Problems moving from shared variable to data container

Hi I’m trying to uprgrade to pymc5 in order to try out nutpie but am struggling to understand how to convert the model which used theano/aesera shared variables to the new pm.Data container. My model is something like this

age = data_df.age_num.astype(int).values
age_sh = shared(age)
n_age = len(set(age))

region = data_df.region
n_region = len(set(region))

observed_data = data_df.obs

def hierarchical_normal(name, shape, μ=0.0):
    Δ = pm.Normal("Δ_{}".format(name), 0.0, 1, shape=(shape, 4))  # 4 is num parties
    σ = pm.HalfCauchy("σ_{}".format(name), 1)
    return pm.Deterministic(name, μ + Δ * σ)

with pm.Model() as model:
    α_region = hierarchical_normal("state", n_region)
    β0 = pm.Normal(
        "β0",
        0.0,
        0.5,
        shape=(1, 4),
    )
    η =  β0 + α_age[age_sh ]
    p = pm.math.softmax(η, axis=1)
    obs = pm.Multinomial("O", n_, p, shape=(len(observed_data ), 4), observed=observed_data )

Currently this returns:
TypeError: TensorType does not support iteration. Maybe you are using builtins.sum instead of aesara.tensor.math.sum? (Maybe .max?)

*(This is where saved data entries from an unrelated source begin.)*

-- ==== Sys2Proof/Machine/LineEvents.lean ====
section
/-! DEFINITION. The meanings of the happenings of a line: takes, timers, characters and quiet. -/

namespace Sys2Proof.Machine

open Host (Outcome)

/-- TAKE (R67). -/
def execTake (line : Line) (s : State) : Outcome State Fault Refusal :=
  happening (fun t => t.takeHead line) s

/-- LEAD_TIMER_EXPIRY (R69). -/
def execLeadTimerExpiry (line : Line) (s : State) : Outcome State Fault Refusal :=
  happening (fun t => t.leadExpired line) s

/-- GUARD_SPACE_HEARD (R70). -/
def execGuardSpaceHeard (line : Line) (s : State) : Outcome State Fault Refusal :=
  happening (fun t => t.guardSpace line) s

/-- CHARACTER_SENT (R71, R72, R85). -/
def execCharacterSent (line : Line) (readBack : BitVec 11) (s : State) : Outcome State Fault Refusal :=
  happening (fun t => t.characterEnded line readBack) s

/-- HOLD_TIMER_EXPIRY (R73, R85). -/
def execHoldTimerExpiry (line : Line) (s : State) : Outcome State Fault Refusal :=
  happening (fun t => t.holdExpired line) s

/-- REPLY_TIMEOUT (R75). -/
def execReplyTimeout (line : Line) (s : State) : Outcome State Fault Refusal :=
  happening (fun t => t.replyExpired line) s

/-- START_BIT_TAKEN (R75, R77, R3). -/
def execStartBitTaken (line : Line) (s : State) : Outcome State Fault Refusal :=
  happening (fun t => t.startBit line) s

/-- CHARACTER_RECEIVED (R76, R78, R3). -/
def execCharacterReceived (line : Line) (samples : BitVec 10) (s : State) : Outcome State Fault Refusal :=
  happening (fun t => t.characterDelivered line samples) s

/-- GAP_LIMIT_EXPIRY (R77). -/
def execGapLimitExpiry (line : Line) (s : State) : Outcome State Fault Refusal :=
  happening (fun t => t.gapExpired line) s

/-- SETTLE_QUIET (R82, R80). -/
def execSettleQuiet (line : Line) (s : State) : Outcome State Fault Refusal :=
  happening (fun t => t.settled line) s

/-- STUCK_TIMER_EXPIRY (R83). -/
def execStuckTimerExpiry (line : Line) (s : State) : Outcome State Fault Refusal :=
  happening (fun t => t.stuckExpired line) s

/-- RECEIVER_RE_ARM (R3, R19). -/
def execReceiverReArm (line : Line) (s : State) : Outcome State Fault Refusal :=
  happening (fun t => t.reArm line) s

end Sys2Proof.Machine
end

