-- ==== Sys2Proof/Machine/Core.lean ====
section
/-! DEFINITION. The machine as the host runs it. -/

def Sys2Proof.core : Host.Core := { State := Sys2Proof.Machine.State, Fault := Sys2Proof.Machine.Fault, Refusal := Sys2Proof.Machine.Refusal, step := Sys2Proof.Machine.step, reset := Sys2Proof.Machine.State.reset }
end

Is there a simple way to make this work in pymc5? If not how should I write this using the pm.Data ?

Thanks
Rhys

Is that example complete? I don’t see where α_age is defined and α_region doesn’t seem to be used at all.

Yes sorry I’ve made a mistake when trying to make a minimal example, (I can’t seem to be able to edit the original post) the code should be

age = data_df.age_num.astype(int).values
age_sh = shared(age)
n_age = len(set(age))

region = data_df.region
region_sh = shared(region)
n_region = len(set(region))

observed_data = data_df.obs

def hierarchical_normal(name, shape, μ=0.0):
    Δ = pm.Normal("Δ_{}".format(name), 0.0, 1, shape=(shape, 4))  # 4 is num parties
    σ = pm.HalfCauchy("σ_{}".format(name), 1)
    return pm.Deterministic(name, μ + Δ * σ)

with pm.Model() as model:
    α_region = hierarchical_normal("state", n_region)
    α_age = hierarchical_normal("age", n_age)
    β0 = pm.Normal(
        "β0",
        0.0,
        0.5,
        shape=(1, 4),
    )
    η =  β0 + α_age[age_sh ] + α_region[region_sh ]
    p = pm.math.softmax(η, axis=1)
    obs = pm.Multinomial("O", n_, p, shape=(len(observed_data ), 4), observed=observed_data )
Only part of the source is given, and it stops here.